■ **Provided records**:
-- ==== Sys2Proof/Machine/Names.lean ====
section
/-! DEFINITION. The numbers of the objects, under the names that the object tables of the spec give them (R516, R555). -/

namespace Sys2Proof.Machine

/-- The key of an object: class, instance, parameter (R516). -/
def obKey (c i p : Nat) : Key := c * 0x1000000 + i * 0x1000 + p

namespace O00
def VENDOR : Key := obKey 0x00 0x000 0x000
def FAMILY : Key := obKey 0x00 0x000 0x001
def PART : Key := obKey 0x00 0x000 0x002
def PART_NAME : Key := obKey 0x00 0x000 0x003
def STEPPING : Key := obKey 0x00 0x000 0x004
def SERIAL : Key := obKey 0x00 0x000 0x005
def BASE_MAC : Key := obKey 0x00 0x000 0x006
def NELOAS_VERSION : Key := obKey 0x00 0x000 0x007
def ROM_VERSION : Key := obKey 0x00 0x000 0x008
def DEVICE_NAME : Key := obKey 0x00 0x000 0x009
def DEVICE_LOCATION : Key := obKey 0x00 0x000 0x00A
def RESET_CAUSE : Key := obKey 0x00 0x000 0x00B
def UPTIME : Key := obKey 0x00 0x000 0x00C
def DIE_TEMP : Key := obKey 0x00 0x000 0x00D
def DIE_TEMP_MAX : Key := obKey 0x00 0x000 0x00E
def TEMP_WARN : Key := obKey 0x00 0x000 0x00F
def PRESENT_CLASSES : Key := obKey 0x00 0x000 0x010
def GENERAL_LANES : Key := obKey 0x00 0x000 0x011
def TRUNK_LANES : Key := obKey 0x00 0x000 0x012
def HBM_STACKS : Key := obKey 0x00 0x000 0x013
def BUSHELS : Key := obKey 0x00 0x000 0x014
def MC_FRC : Key := obKey 0x00 0x000 0x015
def AES3_PORTS : Key := obKey 0x00 0x000 0x016
def MADI_PORTS : Key := obKey 0x00 0x000 0x017
def CUE_ENGINES : Key := obKey 0x00 0x000 0x018
def IP_SENDERS : Key := obKey 0x00 0x000 0x019
def IP_RECEIVERS : Key := obKey 0x00 0x000 0x01A
def MEASURED_KEYS : Key := obKey 0x00 0x000 0x01B
def CAP_FABRIC_SLOTS : Key := obKey 0x00 0x000 0x020
def CAP_LINK_SLOTS : Key := obKey 0x00 0x000 0x021
def CAP_CHAIN_ENTRIES : Key := obKey 0x00 0x000 0x022
def CAP_LINK_ENTRIES : Key := obKey 0x00 0x000 0x023
def CAP_STREAM_IDS : Key := obKey 0x00 0x000 0x024
def CAP_MEMORY_SLOTS : Key := obKey 0x00 0x000 0x025
def CAP_FRAME_MEMORY : Key := obKey 0x00 0x000 0x026
def CAP_GENERAL : Key := obKey 0x00 0x000 0x027
def CAP_PECKS : Key := obKey 0x00 0x000 0x028
def CAP_MATRIX_TERMS : Key := obKey 0x00 0x000 0x029
def CAP_MATRIX_CHANNELS : Key := obKey 0x00 0x000 0x02A
def CAP_DOMAIN : Key := obKey 0x00 0x000 0x02B
def DEVICE_RESET : Key := obKey 0x00 0x000 0x040
def FACTORY_DEFAULT : Key := obKey 0x00 0x000 0x041
def CONFIG_EXPORT : Key := obKey 0x00 0x000 0x050
def CONFIG_IMPORT : Key := obKey 0x00 0x000 0x051
def CONFIG_ADDR : Key := obKey 0x00 0x000 0x052
def DEV_FLAGS : Key := obKey 0x00 0x000 0x060
end O00

namespace O01
def TICK_NOW : Key := obKey 0x01 0x000 0x000
def TIME_VALID : Key := obKey 0x01 0x000 0x001
def TIME_SOURCE : Key := obKey 0x01 0x000 0x002
def TICK_PERIOD : Key := obKey 0x01 0x000 0x003
def PPS_TIME : Key := obKey 0x01 0x000 0x004
def STEP_TIME : Key := obKey 0x01 0x000 0x005
def UTC_OFFSET : Key := obKey 0x01 0x000 0x006
def CHAIN_STATE : Key := obKey 0x01 0x000 0x010
def SHADOW_STATE : Key := obKey 0x01 0x000 0x011
def ACTIVE_BANK : Key := obKey 0x01 0x000 0x012
def LAST_APPLIED : Key := obKey 0x01 0x000 0x013
def APPLY_COUNT : Key := obKey 0x01 0x000 0x014
def ENTRIES_USED : Key := obKey 0x01 0x000 0x015
def LINK_ENTRIES_MAX : Key := obKey 0x01 0x000 0x016
def LAST_REFUSAL : Key := obKey 0x01 0x000 0x017
def SPILL_TICKS : Key := obKey 0x01 0x000 0x020
def SPILL_ENTRIES : Key := obKey 0x01 0x000 0x021
def LAST_SPILL_TICK : Key := obKey 0x01 0x000 0x022
def SPILL_CAUSES : Key := obKey 0x01 0x000 0x023
def LAST_SPILL_STREAMS : Key := obKey 0x01 0x000 0x024
def LAST_SPILL_COUNT : Key := obKey 0x01 0x000 0x025
def SAFE_HOLD_COUNT : Key := obKey 0x01 0x000 0x030
def LAST_SAFE_HOLD : Key := obKey 0x01 0x000 0x031
end O01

■ **Task requirements**: Please transcribe all of the data above exactly.

■ **The answer**:
-- ==== Sys2Proof/Machine/Names.lean ====
section
/-! DEFINITION. The numbers of the objects, under the names that the object tables of the spec give them (R516, R555). -/

namespace Sys2Proof.Machine

/-- The key of an object: class, instance, parameter (R516). -/
def obKey (c i p : Nat) : Key := c * 0x1000000 + i * 0x1000 + p

namespace O00
def VENDOR : Key := obKey 0x00 0x000 0x000
def FAMILY : Key := obKey 0x00 0x000 0x001
def PART : Key := obKey 0x00 0x000 0x002
def PART_NAME : Key := obKey 0x00 0x000 0x003
def STEPPING : Key := obKey 0x00 0x000 0x004
def SERIAL : Key := obKey 0x00 0x000 0x005
def BASE_MAC : Key := obKey 0x00 0x000 0x006
def NELOAS_VERSION : Key := obKey 0x00 0x000 0x007
def ROM_VERSION : Key := obKey 0x00 0x000 0x008
def DEVICE_NAME : Key := obKey 0x00 0x000 0x009
def DEVICE_LOCATION : Key := obKey 0x00 0x000 0x00A
def RESET_CAUSE : Key := obKey 0x00 0x000 0x00B
def UPTIME : Key := obKey 0x00 0x000 0x00C
def DIE_TEMP : Key := obKey 0x00 0x000 0x00D
def DIE_TEMP_MAX : Key := obKey 0x00 0x000 0x00E
def TEMP_WARN : Key := obKey 0x00 0x000 0x00F
def PRESENT_CLASSES : Key := obKey 0x00 0x000 0x010
def GENERAL_LANES : Key := obKey 0x00 0x000 0x011
def TRUNK_LANES : Key := obKey 0x00 0x000 0x012
def HBM_STACKS : Key := obKey 0x00 0x000 0x013
def BUSHELS : Key := obKey 0x00 0x000 0x014
def MC_FRC : Key := obKey 0x00 0x000 0x015
def AES3_PORTS : Key := obKey 0x00 0x000 0x016
def MADI_PORTS : Key := obKey 0x00 0x000 0x017
def CUE_ENGINES : Key := obKey 0x00 0x000 0x018
def IP_SENDERS : Key := obKey 0x00 0x000 0x019
def IP_RECEIVERS : Key := obKey 0x00 0x000 0x01A
def MEASURED_KEYS : Key := obKey 0x00 0x000 0x01B
def CAP_FABRIC_SLOTS : Key := obKey 0x00 0x000 0x020
def CAP_LINK_SLOTS : Key := obKey 0x00 0x000 0x021
def CAP_CHAIN_ENTRIES : Key := obKey 0x00 0x000 0x022
def CAP_LINK_ENTRIES : Key := obKey 0x00 0x000 0x023
def CAP_STREAM_IDS : Key := obKey 0x00 0x000 0x024
def CAP_MEMORY_SLOTS : Key := obKey 0x00 0x000 0x025
def CAP_FRAME_MEMORY : Key := obKey 0x00 0x000 0x026
def CAP_GENERAL : Key := obKey 0x00 0x000 0x027
def CAP_PECKS : Key := obKey 0x00 0x000 0x028
def CAP_MATRIX_TERMS : Key := obKey 0x00 0x000 0x029
def CAP_MATRIX_CHANNELS : Key := obKey 0x00 0x000 0x02A
def CAP_DOMAIN : Key := obKey 0x00 0x000 0x02B
def DEVICE_RESET : Key := obKey 0x00 0x000 0x040
def FACTORY_DEFAULT : Key := obKey 0x00 0x000 0x041
def CONFIG_EXPORT : Key := obKey 0x00 0x000 0x050
def CONFIG_IMPORT : Key := obKey 0x00 0x000 0x051
def CONFIG_ADDR : Key := obKey 0x00 0x000 0x052
def DEV_FLAGS : Key := obKey 0x00 0x000 0x060
end O00

namespace O01
def TICK_NOW : Key := obKey 0x01 0x000 0x000
def TIME_VALID : Key := obKey 0x01 0x000 0x001
def TIME_SOURCE : Key := obKey 0x01 0x000 0x002
def TICK_PERIOD : Key := obKey 0x01 0x000 0x003
def PPS_TIME : Key := obKey 0x01 0x000 0x004
def STEP_TIME : Key := obKey 0x01 0x000 0x005
def UTC_OFFSET : Key := obKey 0x01 0x000 0x006
def CHAIN_STATE : Key := obKey 0x01 0x000 0x010
def SHADOW_STATE : Key := obKey 0x01 0x000 0x011
def ACTIVE_BANK : Key := obKey 0x01 0x000 0x012
def LAST_APPLIED : Key := obKey 0x01 0x000 0x013
def APPLY_COUNT : Key := obKey 0x01 0x000 0x014
def ENTRIES_USED : Key := obKey 0x01 0x000 0x015
def LINK_ENTRIES_MAX : Key := obKey 0x01 0x000 0x016
def LAST_REFUSAL : Key := obKey 0x01 0x000 0x017
def SPILL_TICKS : Key := obKey 0x01 0x000 0x020
def SPILL_ENTRIES : Key := obKey 0x01 0x000 0x021
def LAST_SPILL_TICK : Key := obKey 0x01 0x000 0x022
def SPILL_CAUSES : Key := obKey 0x01 0x000 0x023
def LAST_SPILL_STREAMS : Key := obKey 0x01 0x000 0x024
def LAST_SPILL_COUNT : Key := obKey 0x01 0x000 0x025
def SAFE_HOLD_COUNT : Key := obKey 0x01 0x000 0x030
def LAST_SAFE_HOLD : Key := obKey 0x01 0x000 0x031
end O01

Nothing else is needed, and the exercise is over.